Supplied entries Start Marker
-- ==== Sys2Proof/Safety.lean ====
section
/-! DEFINITION. What counts as a safe run, and the terms that the statements use: well-formed memories, an engine that issues an instruction, its next address, tiles in a tile buffer, meeting counters, cells and messages that are accepted. -/

namespace Sys2Proof.Safety

open Sys2Proof.Machine

/-- A step that neither faults nor is refused. -/
def answers (o : Host.Outcome State Fault Refusal) : Prop := ∃ t, o = .next t

/-- Every memory of the state that a command reaches byte by byte is in canonical form (log 5). -/
def MemWf (s : State) : Prop := Memory.wf s.mem = true ∧ Memory.wf s.host = true

/-- An engine issues instruction `i` of opcode `opc` and its guard holds: the engine runs and stands at that word, and the fields outside
`u` are 0 (R131, R132); an instruction of several steps stands at its first step (R125). -/
def Issues (opc : BitVec 8) (u : Use) (i : GI) (s : State) : Prop :=
  mayIssue s i = true ∧ wordAt s i.glade.val i.eng = instrWord opc i ∧ encOk i u = true ∧
  guardTrue (curEng s i) i.guard.toNat = true ∧ (u.steps = true → (curEng s i).progress = 0)

/-- The fields that each opcode uses (R139), and whether it runs in several steps (R126). -/
def gladeUse (opc : BitVec 8) : Use :=
  match opc.toNat with
  | 0x02 | 0x04 => { imm := allImm }
  | 0x03 | 0x10 => { sa := true, imm := allImm }
  | 0x06 => { sa := true, sb := true, flags := 1 }
  | 0x08 | 0x09 => { sa := true, flags := 7 }
  | 0x11 => { sa := true, sb := true, sc := true, imm := allImm, flags := 0x1F }
  | 0x12 => { sb := true, sc := true, imm := allImm, flags := 0xFF }
  | 0x14 => { ta := true, sa := true, imm := allImm, flags := 0x1F }
  | 0x15 => { ta := true, sa := true, sb := true }
  | 0x16 => { ta := true, tb := true }
  | 0x17 | 0x18 => { sa := true, sb := true, imm := allImm, flags := 3 }
  | 0x20 | 0x21 => { ta := true, tb := true, only := some .ae, steps := true }
  | 0x22 => { ta := true, tb := true, sa := true, sb := true, only := some .ae, steps := true }
  | 0x23 => { ta := true, flags := 1, only := some .ae }
  | 0x24 => { sa := true, only := some .ae }
  | 0x30 => { ta := true, flags := 3, only := some .xe }
  | 0x31 => { ta := true, tb := true, flags := 7, only := some .xe, steps := true }
  | 0x32 => { ta := true, tb := true, sa := true, sb := true, sc := true, flags := 7, imm := ~~~(0xF800 : BitVec 64), only := some .xe, steps := true }
  | 0x33 => { ta := true, tb := true, tc := true, sa := true, flags := 0x7F, imm := allImm, only := some .xe, steps := true }
  | 0x34 => { ta := true, tb := true, tc := true, sb := true, flags := 0x7F, only := some .xe, steps := true }
  | 0x35 => { ta := true, tb := true, tc := true, only := some .xe, steps := true }
  | 0x36 => { ta := true, tb := true, flags := 7, only := some .xe, steps := true }
  | 0x37 => { ta := true, imm := 63, only := some .xe }
  | 0x38 => { ta := true, tb := true, tc := true, sa := true, sb := true, sc := true, imm := routeImm, only := some .xe, steps := true }
  | 0x39 => { ta := true, imm := 0xFFFFFF, only := some .xe, steps := true }
  | 0x3A => { ta := true, tb := true, sa := true, sb := true, flags := 1, only := some .xe, steps := true }
  | _ => {}

/-- What lies outside the reach of a glade's instructions: pins, resets and firmware, the interrupt table, the rings, the ports, the
power domains, the session and management engines, saved jobs, the host's memory, and the queue. -/
def Beyond (s t : State) : Prop :=
  t.pins = s.pins ∧ t.boot = s.boot ∧ t.rst = s.rst ∧ t.flash = s.flash ∧ t.sels = s.sels ∧ t.msix = s.msix ∧ t.pba = s.pba ∧
  t.rings = s.rings ∧ t.chans = s.chans ∧ t.ports = s.ports ∧ t.pds = s.pds ∧ t.wv = s.wv ∧ t.errs = s.errs ∧ t.epoch = s.epoch ∧
  t.rgr = s.rgr ∧ t.spdm = s.spdm ∧ t.credits = s.credits ∧ t.saved = s.saved ∧ t.host = s.host ∧ t.out = s.out ∧ t.pending = s.pending

/-- The address after the engine's instruction lies in its section (R139). -/
def NextIn (i : GI) (s : State) : Prop :=
  (curEng s i).sectStart ≤ (curEng s i).pc.toNat + 1 ∧ (curEng s i).pc.toNat + 1 < (curEng s i).sectEnd

/-- A branch target lies in the engine's section (R139). -/
def TargetIn (i : GI) (s : State) (t : Int) : Prop := ((curEng s i).sectStart : Int) ≤ t ∧ t < (curEng s i).sectEnd

/-- An engine moved to an address, at the first step of the instruction there (R125). -/
def atAddr (e : Eng) (t : Int) : Eng := { e with pc := BitVec.ofInt 20 t, progress := 0 }

/-- An engine moved to the next address. -/
def stepOn (e : Eng) : Eng := { e with pc := e.pc + 1, progress := 0 }

/-- A state that differs from `s` at most in glade `g`, which it holds as `k`. -/
def OnGlade (s : State) (g : Nat) (t : State) (k : Glade) : Prop := (t = s ∨ ∃ v, t = setGlade s g v) ∧ gladeOf t g = k

/-- What an instruction whose rows have all run leaves: its glade as `k`, but for the engine, which has moved on, and the rounding
counter, which `rc` raises by 1 (R57); every other glade as before. -/
def RowsDone (i : GI) (rc : Bool) (s t : State) (k : Glade) : Prop :=
  curEng t i = stepOn (curEng s i) ∧
  gladeOf t i.glade.val = setEng { k with rcnt := if rc then k.rcnt + 1 else k.rcnt } i.eng (stepOn (curEng s i)) ∧
  ∀ h, h ≠ i.glade.val → gladeOf t h = gladeOf s h

/-- What an instruction whose steps left state `u` leaves: the engine moved on, every other part of every glade as in `u`. -/
def Ended (i : GI) (s t u : State) : Prop :=
  curEng t i = stepOn (curEng s i) ∧ gladeOf t i.glade.val = setEng (gladeOf u i.glade.val) i.eng (stepOn (curEng s i)) ∧
  ∀ h, h ≠ i.glade.val → gladeOf t h = gladeOf u h

/-! ### Tiles in a glade's tile-buffer space, as memories -/

/-- A tile whose elements, and scale bytes where it has any, lie in the tile-buffer space (R129). -/
def InBuffer (t : Td) : Prop := t.space = 0 ∧ (isBlock (tFmt t) = true → t.sspace = 0)

/-- Row `r` of a tile as a memory holds it, every line PUBLIC. -/
def memRow (m : Mem) (t : Td) (r : Nat) : RowIn :=
  ⟨(List.range (tCols t)).map (elemCode (tFmt t) (rdBytes m (rowAddr t r) (rowBytes t))),
   if isBlock (tFmt t) then (rdBytes m (scaleAddr t r) (nBlocks t)).map (·.toNat) else [], tagPublic⟩

/-- The first `n` elements of stored row `r`, every line PUBLIC. -/
def memRowN (m : Mem) (t : Td) (r n : Nat) : RowIn :=
  ⟨(List.range n).map (elemCode (tFmt t) (rdBytes m (rowAddr t r) (bytesFor (tFmt t) n))),
   if isBlock (tFmt t) then (rdBytes m (scaleAddr t r) (ceilDiv n (tBlk t))).map (·.toNat) else [], tagPublic⟩

/-- The W32 values of that row (R39). -/
def memVals (m : Mem) (t : Td) (r : Nat) : List (BitVec 32) := rowVals t (memRow m t r)

/-- A memory after row `r` of a tile has been written with element codes and scale bytes. -/
def putRow (m : Mem) (t : Td) (r : Nat) (codes scales : List Nat) : Mem :=
  let m1 := wrBytes m (rowAddr t r) (packCodes (tFmt t) codes)
  if isBlock (tFmt t) then wrBytes m1 (scaleAddr t r) (scales.map (BitVec.ofNat 8)) else m1

/-- A memory after row `r` of a tile has been written with W32 values, encoded in the tile's format (R45, R49). -/
def putVals (m : Mem) (t : Td) (r : Nat) (rnd : Nat → Rounding) (vals : List (BitVec 32)) : Mem :=
  let e := encodeRow (tFmt t) t.blk.toNat rnd vals
  putRow m t r e.codes e.scales

/-- A memory after encoded elements of row `r` of a tile have been written: a whole row at once, else the bytes of the elements and, for
a block format, the scale bytes listed (R162). -/
def putOut (m : Mem) (t : Td) (r : Nat) (o : RowOut) : Mem :=
  if o.es.length = tCols t then putRow m t r (o.es.map (·.2)) (o.scs.map (·.2))
  else if o.es = [] then m
  else
    let m1 := (partSpans t (rdBytes m (rowAddr t r) (rowBytes t)) r o.es).foldl (fun m p => wrBytes m p.1 p.2) m
    if isBlock (tFmt t) then
      ((runsOf o.scs).map (fun run => (scaleAddr t r + run.1, run.2.map (BitVec.ofNat 8)))).foldl (fun m p => wrBytes m p.1 p.2) m1
    else m1

/-- A memory after the selected elements of row `r` of a tile have been written with W32 values; a block that holds a selected element is
encoded whole, with the elements of it that stay (R162). -/
def putSel (m : Mem) (t : Td) (r : Nat) (rnd : Nat → Rounding) (vals : List (BitVec 32)) (sel : Nat → Bool) : Mem :=
  let whole := (List.range (tCols t)).all sel
  let vs := if whole || !isBlock (tFmt t) then vals
    else (numbered ((memVals m t r).zip vals)).map (fun c => if sel c.1 then c.2.2 else c.2.1)
  putOut m t r (encodeSel (tFmt t) t.blk.toNat rnd vs sel)

/-- A memory after one step of a move out of it or out of an image: every piece read before any is written (R126). -/
def moveMem (img m : Mem) (l : List Move) : Mem :=
  l.foldl (fun k x => wrBytes k x.dst (if x.sspace = 0 then rdBytes m x.src x.n else rdBytes img x.src x.n)) m

/-- A memory after row `r` of a gather: the row that the list entry names, or a blank row; none where the entry names no row (R147). -/
def gatherMem (img : Mem) (a b : Td) (list : Nat) (m : Option Mem) (r : Nat) : Option Mem :=
  m.bind (fun m =>
    let w := leNat (rdBytes m (list + 4 * r) 4)
    if w = 0xFFFFFFFF then some (putRow m a r (List.replicate (tCols a) 0) (List.replicate (nBlocks a) 0))
    else if tRows b ≤ w % 2 ^ 24 then none
    else some ((rowMoves b a (w % 2 ^ 24) r).foldl (moveMem img) m))

/-- A row of ROUTE's results without a directory: words, gates, all-ones positions (R169 to R172). -/
def routeCodes (cs : List Cand) (k norm gen : Nat) : List Nat :=
  let sel := (routeSelect cs k norm gen).1
  sel.map (·.1) ++ sel.map (·.2.toNat) ++ sel.map (fun _ => noPos)

/-- A vector operand's row as a memory holds it (R161). -/
def memB (m : Mem) (b : BSrc) (r n : Nat) : List (BitVec 32) :=
  match b with
  | .none => List.replicate n 0
  | .scalar v => List.replicate n v
  | .tile t => memVals m t r
  | .bcast t => List.replicate n ((memVals m t r).getD 0 0)

/-- The stationary tile that WLD reads from a memory: one stored row per output column (R150). -/
def memSTile (m : Mem) (t : Td) (pack rows cols : Nat) : STile :=
  let es := fun j => rowElems t (memRowN m t j rows)
  ⟨t.fmt, BitVec.ofNat 2 pack, rows, cols, tBlk t, (List.range cols).map (fun j => (es j).map (·.2.1)),
   (List.range cols).map (fun j => (es j).map (·.2.2)), tagPublic, (List.range cols).any (fun j => rowInf t (memRowN m t j rows) ≠ 0)⟩

/-- A glade after one input vector of PUBLIC data has passed a stationary tile into window row `row`, or pair row `row` (R91, R92, R97,
R100): the rows take the tile's tag, which an accumulating pass must find on them. -/
def passGlade (pf : PassFlags) (st : STile) (vf blk row : Nat) (vec : List (Nat × Nat)) (g : Glade) : Glade :=
  let r0 := if pf.pair then 2 * row else row
  let zeros := List.replicate 256 (0 : BitVec 32)
  let p := (passRow st vf blk vec).vals
  if pf.skip && isBlock vf && !st.marked && vec.all (fun e => e.2 = 0) then
    if pf.acc then g
    else if pf.pair then setRow (setRow g r0 zeros st.tag true) (r0 + 1) zeros st.tag true
    else setRow g r0 zeros st.tag false
  else if !pf.acc then
    if pf.pair then setRow (setRow g r0 p st.tag true) (r0 + 1) zeros st.tag true else setRow g r0 p st.tag false
  else if pf.pair then
    let xs := (((rowVal g r0).zip (rowVal g (r0 + 1))).zip p).map (fun x => twoSum x.1.1 x.1.2 x.2)
    setRow (setRow g r0 (xs.map (·.1)) st.tag true) (r0 + 1) (xs.map (·.2.1)) st.tag true
  else setRow g r0 (((rowVal g r0).zip p).map (fun x => (bufAdd x.1 x.2).v)) st.tag false

/-- A glade after row `r` of a conversion among PUBLIC lines (R113, R119): the accumulators of tdA's row through the stages of `convElem`,
the kept columns encoded into tdB, and the statistics slot. -/
def convGlade (s : State) (gi : Nat) (o : CvtOp) (a b : Td) (r : Nat) (g : Glade) : Glade :=
  let w := firstRow a o.pair + r
  let acc := (rowVal g (if o.pair then 2 * w else w)).take (tCols a)
  let err := (rowVal g (2 * w + 1)).take (tCols a)
  let res := o.res.map (fun t => memVals g.mem t r)
  let keep := maskBit o.block
  let rs := (List.range (tCols a)).map (fun c =>
    if keep c then (convElem o c (acc.getD c 0) (if o.pair then some (err.getD c 0) else none) (res.map (fun l => l.getD c 0))).v else 0)
  let out := encodeSel (tFmt b) b.blk.toNat (roundAt s gi b r) rs keep
  let g1 := { g with mem := putOut g.mem b r out }
  match o.slot with
  | none => g1
  | some k =>
    let q := statOf g k
    setStat g1 k { amax := amaxOf q.amax (((numbered rs).filter (fun c => keep c.1)).map (·.2)), vanish := satAdd q.vanish out.van,
                   tag := (join q.tag tagPublic).getD tagPublic }

/-- A line of a target that RED may add to: in the managed region, PUBLIC, readable, and written whole or in part with PUBLIC data (R177,
R178, R185). -/
def RedLineOk (s : State) (pl : Place) (t : Td) (r k : Nat) : Prop :=
  inManaged pl.j (rowAddr t r + 256 * k) = true ∧ readLine s pl.j (rowAddr t r + 256 * k) = .ok tagPublic ∧
  writeCheck s pl.j pl.eval (rowAddr t r + 256 * k) (min (redPer t) (tCols t - k * redPer t) * (fmtBits (tFmt t) / 8)) tagPublic = .ok (some tagPublic)

/-- A memory after a contribution's rows have been added to a target, line by line in ascending address (R178). -/
def redMem (p : RedPart) (rows : List (List (BitVec 32))) (m : Mem) : Mem :=
  (numbered rows).foldl (fun m row => (List.range (redLines p.td)).foldl (fun m k =>
    let n := min (redPer p.td) (tCols p.td - k * redPer p.td)
    let a := rowAddr p.td row.1 + 256 * k
    wrBytes m a (sumBytes p.td (redSums p row.1 (k * redPer p.td) n row.2 (rdBytes m a (n * (fmtBits (tFmt p.td) / 8)))))) m) m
Supplied entries End Marker
Problem statement: Filter the data above down to lines with the word "convElem", and copy them.

Answer to this exercise:
/-- A glade after row `r` of a conversion among PUBLIC lines (R113, R119): the accumulators of tdA's row through the stages of `convElem`,
    if keep c then (convElem o c (acc.getD c 0) (if o.pair then some (err.getD c 0) else none) (res.map (fun l => l.getD c 0))).v else 0)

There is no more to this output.